Exercise aim: Two lines below mark the span: the one containing "false⟩ = .ok h →" and the one containing "let r := collReq desc". Set down both, plus every line between, exactly as they stand, and nothing else.

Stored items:
=-=-=

/-- R427, R428: XRED with a request that passes its checks, the context's stores performed and its source readable retires with
the command's number, and a reduction with the bytes of its source is on its way to the switch; before its stores are
performed it waits; a malformed request carries BOUNDS with its reason. R222, R313, R428: the switch's result of the length
sent is written where the command says, and nothing else; a mismatch ends the command with cause 5. A settled command without
an object ends and gives up its claims. R429 to R432: COLL reads its descriptor once; with one that passes its checks it
retires with the collective id, and the member's part has joined, while its engine holds fewer than 16 collectives or this one
already; until then it waits. CWAIT answers 2 for an id its core has no part of in its launch, 0 for a chunk performed, with
an acquire from it, 1 for a part that failed; a chunk beyond the last carries BOUNDS; else it waits. R425, R430: a chunk of a
collective that its one or two members have joined, their regions in quad memory: the combination of their bytes, in ascending
member number, is written to each member's destination and nothing else; with a REDID it leaves for the switch first, one
chunk after another, and the switch's result is what is written. A sum of INT32 elements is the sum modulo 2^32. The order in
which events happen is the model's choice (log entry 1). By the model's choice XRED and COLL wait for the context's own stores
and XRED reads its source at issue (log entry 30). -/
def Obligations.ReductionsAndCollectives : Prop :=
  (∀ (d a : BitVec 5) (m : BitVec 2) (s : State),
     let f : Form := {
       srcs := [(a, m), (a + 1, m), (a + 2, m), (a + 3, m)]
       names := [.g d, .g a, .g (a + 1), .g (a + 2), .g (a + 3)] }
     let u := s.woken f
     let c := s.cur.1
     let w : Vector Word 4 := #v[s.me.rd a, s.me.rd (a + 1), s.me.rd (a + 2), s.me.rd (a + 3)]
     let r := xredReq w
     let n := (s.core c).xredAccepted + 1
     f.ready s →
       (field w[0] 13 31 ≠ 0 ∨ r.ckind = 2 ∨ (r.ckind = 0 ∧ r.ohb ≠ 0) →
         Faults (exec (.xred d a m) s) u 0x06 0xFFF9000000000001) ∧
       (∀ k, xredReason w = some k → Faults (exec (.xred d a m) s) u 0x06 (BitVec.ofNat 64 (0xFFF9000000000000 + k))) ∧
       (xredReason w = none → ∀ dh,
         u.chkReduction c s.me.hb r.shb r.dhb r.ohb r.soff r.doff r.len r.ckind r.ooff = .ok dh →
         (u.quiet c s.cur.2 = false ∨ s.me.versionPending = true →
           Gives (exec (.xred d a m) s) fun t => t.me.wait = some .drain ∧ t.me.pc = s.me.pc) ∧
         (u.quiet c s.cur.2 = true → s.me.versionPending = false → ∀ sh, u.chkHandle c s.me.hb r.shb = .ok sh →
           ∀ v b, u.reductionSource c (.xred c n) sh r.soff r.len = .ok v b →
           Gives (exec (.xred d a m) s) fun t =>
             t.me.got d (BitVec.ofNat 64 (2 ^ 61 + c % 2 ^ 13 * 2 ^ 48 + n % 2 ^ 48)) ∧ (t.core c).xredAccepted = n ∧
             t.reductions = s.reductions ++ [⟨c, s.cur.2.val, (s.core c).launch.getD 0, 2 ^ 61 + c % 2 ^ 13 * 2 ^ 48 + n % 2 ^ 48,
               w, s.me.hb, b, none, none, (s.me.task.map (·.task.taskId)).getD 0, s.redLink r.redid⟩] ∧
             t.me.pc = s.me.nextPc (s.me.pc + 4) ∧ ∀ r, r ≠ d → t.me.rd r = s.me.rd r))) ∧
  (∀ (s : State) (i : Nat) (r : Reduction), s.reductions[i]? = some r →
     let q := xredReq r.req
     (∀ data, r.settled = none → r.err = none →
       Gives (exec (.reductionResult i data true) s) (fun t =>
         t.reductions[i]? = some { r with err := some (5, false) } ∧ MemoryKept s t) ∧
       (data.length = q.len → s.MemoryForm → ∀ h, s.chkHandle r.core r.hbs q.dhb = .ok h → hSpace h = 1 →
         (∀ line, s.heldFrom r.claim line = false) →
         let key := quadKey (hQuad h r.core) (field h 0 20 + q.doff)
         Gives (exec (.reductionResult i data false) s) fun t =>
           Memory.bytes t.mem key q.len = data ∧ t.reductions[i]? = some { r with settled := some (data, true) } ∧
           ∀ p, ¬(key ≤ p ∧ p < key + q.len) → Memory.get t.mem p = Memory.get s.mem p)) ∧
     (∀ data, r.settled = some (data, true) → r.err = none → q.ckind = 0 →
       Gives (exec (.commandCompletion (.xred i)) s) fun t =>
         t.reductions = dropPlace s.reductions i ∧ (∀ line o, t.owners.find line = some o → r.claim ∉ o) ∧ MemoryKept s t)) ∧
  (∀ (d a b : BitVec 5) (m n : BitVec 2) (s : State),
     let f := Form.f2 d a m
     let fw := Form.f3 d a m b n
     let ref := s.me.rd a
     let c := s.cur.1
     (f.ready s →
       (field ref 48 12 ≠ 0 → Faults (exec (.coll d a m) s) (s.woken f) 0x06 0xFFFB000000000001) ∧
       (field ref 48 12 = 0 →
         ∀ h, (s.woken f).chkAccess c s.hbs (ref.extractLsb' 60 4) (field ref 0 48) 64 ⟨false, [0, 1], 64, false⟩ = .ok h →
         ∀ spans w, (s.woken f).placeCore c h (field ref 0 48) 64 false = .ok (spans, w) →
         ∀ u desc, (s.me.desc = some desc ∧ u = w ∨
           s.me.desc = none ∧ ∃ x, w.load h (field ref 0 48) spans false = .ok u x ∧ desc = BitVec.ofNat 512 (leNat x)) →
         let r := collReq desc
         let all := u.collsAt (collEngine c r.key)
         let n := (s.core c).launch.getD 0
         (∀ k, u.collReason c desc = some k →
           Faults (exec (.coll d a m) s) u 0x06 (BitVec.ofNat 64 (0xFFF8000000000000 + k))) ∧
         (u.collReason c desc = none → ∀ dh,
           u.chkReduction c s.me.hb r.shb r.dhb r.ohb r.soff r.doff (collLen desc) r.ckind r.ooff = .ok dh →
           let free := (all.length < 16 ∨ (n, r.key, collGroup desc) ∈ all) ∧ u.quiet c s.cur.2 = true ∧ s.me.versionPending = false
           (¬free → Gives (exec (.coll d a m) s) fun t =>
             t.me.desc = some desc ∧ t.me.wait.isSome = true ∧ t.me.pc = s.me.pc ∧ t.collectives = u.collectives) ∧
           (free → Gives (exec (.coll d a m) s) fun t =>
             t.me.got d (BitVec.ofNat 64 (field r.key 0 2 * 2 ^ 61 + c % 2 ^ 13 * 2 ^ 48 + r.key.toNat)) ∧
             t.collectives.getLast? = some ⟨c, s.cur.2.val, n, dieOf c * 4 + field r.key 0 2, r.key, desc,
               s.me.hb, [], [], [], false, none, (s.me.task.map (·.task.taskId)).getD 0⟩ ∧
             t.me.pc = s.me.nextPc (s.me.pc + 4) ∧ ∀ r, r ≠ d → t.me.rd r = s.me.rd r)))) ∧
     (fw.ready s →
       let parts := s.collectives.filter fun r => r.core == c && some r.launch == (s.core c).launch && collId c r.key == ref.toNat
       let k := field (s.me.rd b) 0 10
       let answers (v : Word) : Prop := exec (.cwait d a m b n) s = .next ((s.woken fw).retire fw fun t => t.wr d v)
       (parts = [] → answers 2) ∧
       ∀ r, parts.getLast? = some r →
         (k ≥ collChunks r.desc → Faults (exec (.cwait d a m b n) s) (s.woken fw) 0x06 0xFFF8000000000005) ∧
         (k < collChunks r.desc → (k ∈ r.chunksDone → exec (.cwait d a m b n) s =
             .next (((s.woken fw).acquirePart r).retire fw fun t => t.wr d 0)) ∧
           (k ∉ r.chunksDone → (r.err.isSome = true → answers 1) ∧
             (r.err = none → Gives (exec (.cwait d a m b n) s) fun t =>
               t.me.wait = some (.coll (decide ((collReq r.desc).redid = 0)) ref.toNat k) ∧ t.me.pc = s.me.pc ∧
               MemoryKept s t))))) ∧
  ((∀ (s : State) (i k : Nat) (r : Collective) (parts : List Collective) (from_ to_ : Collective → BitVec 256) (sw : List Byte)
       (bad : Bool), s.collectives[i]? = some r → s.collOrder r = parts → r.ended = false →
     r.finished = false → s.collJoined r = true → k < collChunks r.desc → k ∉ r.chunksDone →
     let q := collReq r.desc
     let n := chunkLen r.desc k
     let src (p : Collective) := quadKey (hQuad (from_ p) p.core) (field (from_ p) 0 20 + ((collReq p.desc).soff + k * collChunk p.desc))
     let dest (p : Collective) := quadKey (hQuad (to_ p) p.core) (field (to_ p) 0 20 + ((collReq p.desc).doff + k * collChunk p.desc))
     (∃ x, parts = [x]) ∨ (∃ x y, parts = [x, y] ∧ x.core ≠ y.core ∧ (dest x + n ≤ dest y ∨ dest y + n ≤ dest x)) →
     s.MemoryForm → s.poison = [] → s.tileReads = [] →
     (∀ p ∈ parts, (collReq p.desc).op = q.op ∧ (collReq p.desc).fmt = q.fmt ∧ collLen p.desc = collLen r.desc ∧
       collChunk p.desc = collChunk r.desc ∧ s.chkHandle p.core p.hbs (collReq p.desc).shb = .ok (from_ p) ∧
       s.chkHandle p.core p.hbs (collReq p.desc).dhb = .ok (to_ p) ∧ hSpace (from_ p) = 1 ∧ hSpace (to_ p) = 1 ∧
       ∀ line, s.heldFrom p.claim line = false) →
     let b := reduceBytes q.op q.fmt n (parts.map fun p => Memory.bytes s.mem (src p) n)
     let written (b : List Byte) : Prop := b.length = n → Gives (exec (.collectiveChunk i k sw bad) s) fun t =>
       (∀ p ∈ parts, Memory.bytes t.mem (dest p) n = b ∧
         ∃ c ∈ t.collectives, c.core = p.core ∧ c.key = p.key ∧ c.chunksDone = p.chunksDone ++ [k]) ∧
       ∀ a, (∀ p ∈ parts, ¬(dest p ≤ a ∧ a < dest p + n)) → Memory.get t.mem a = Memory.get s.mem a
     (q.redid = 0 → written b) ∧
     (q.redid ≠ 0 → k = r.sent.length → Gives (exec (.collectiveChunk i k sw bad) s) fun t =>
       (∀ p ∈ parts, ∃ c ∈ t.collectives, c.core = p.core ∧ c.key = p.key ∧ c.sent = p.sent ++ [(s.redLink q.redid, b)]) ∧
       MemoryKept s t) ∧
     (q.redid ≠ 0 → k < r.sent.length → bad = false → written sw)) ∧
   (∀ (len : Nat) (l : List (List Byte)), ∀ e, e < len / 4 →
     (((reduceBytes 0 fINT32 len l).drop (4 * e)).take 4) =
       leBytes 4 ((l.map fun p => leNat ((p.drop (4 * e)).take 4)).sum % 2 ^ 32)))
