-- ==== Sys2Proof/Laws/Encoding.lean ====
section
/-!
SUPPORT. Reading a field of words laid side by side, for the agreement of the decoder with the encoder.
-/

namespace Sys2Proof

/-- A field within the low part. -/
theorem extract_cat_low {v w : Nat} (x : BitVec v) (y : BitVec w) (s l : Nat) (h : s + l ≤ w) :
    (cat x y).extractLsb' s l = y.extractLsb' s l := by
  unfold cat
  ext i hi
  simp only [BitVec.getElem_extractLsb', BitVec.getLsbD_append]
  rw [if_pos (by omega)]

/-- A field within the high part. -/
theorem extract_cat_high {v w : Nat} (x : BitVec v) (y : BitVec w) (s l : Nat) (h : w ≤ s) :
    (cat x y).extractLsb' s l = x.extractLsb' (s - w) l := by
  unfold cat
  ext i hi
  simp only [BitVec.getElem_extractLsb', BitVec.getLsbD_append]
  rw [if_neg (by omega)]
  congr 1
  omega

end Sys2Proof
end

=-=-=

Written solution:
         ∀ h, (s.woken f).chkAccess c s.hbs (ref.extractLsb' 60 4) (field ref 0 48) 64 ⟨false, [0, 1], 64, false⟩ = .ok h →
         ∀ spans w, (s.woken f).placeCore c h (field ref 0 48) 64 false = .ok (spans, w) →
         ∀ u desc, (s.me.desc = some desc ∧ u = w ∨
           s.me.desc = none ∧ ∃ x, w.load h (field ref 0 48) spans false = .ok u x ∧ desc = BitVec.ofNat 512 (leNat x)) →
         let r := collReq desc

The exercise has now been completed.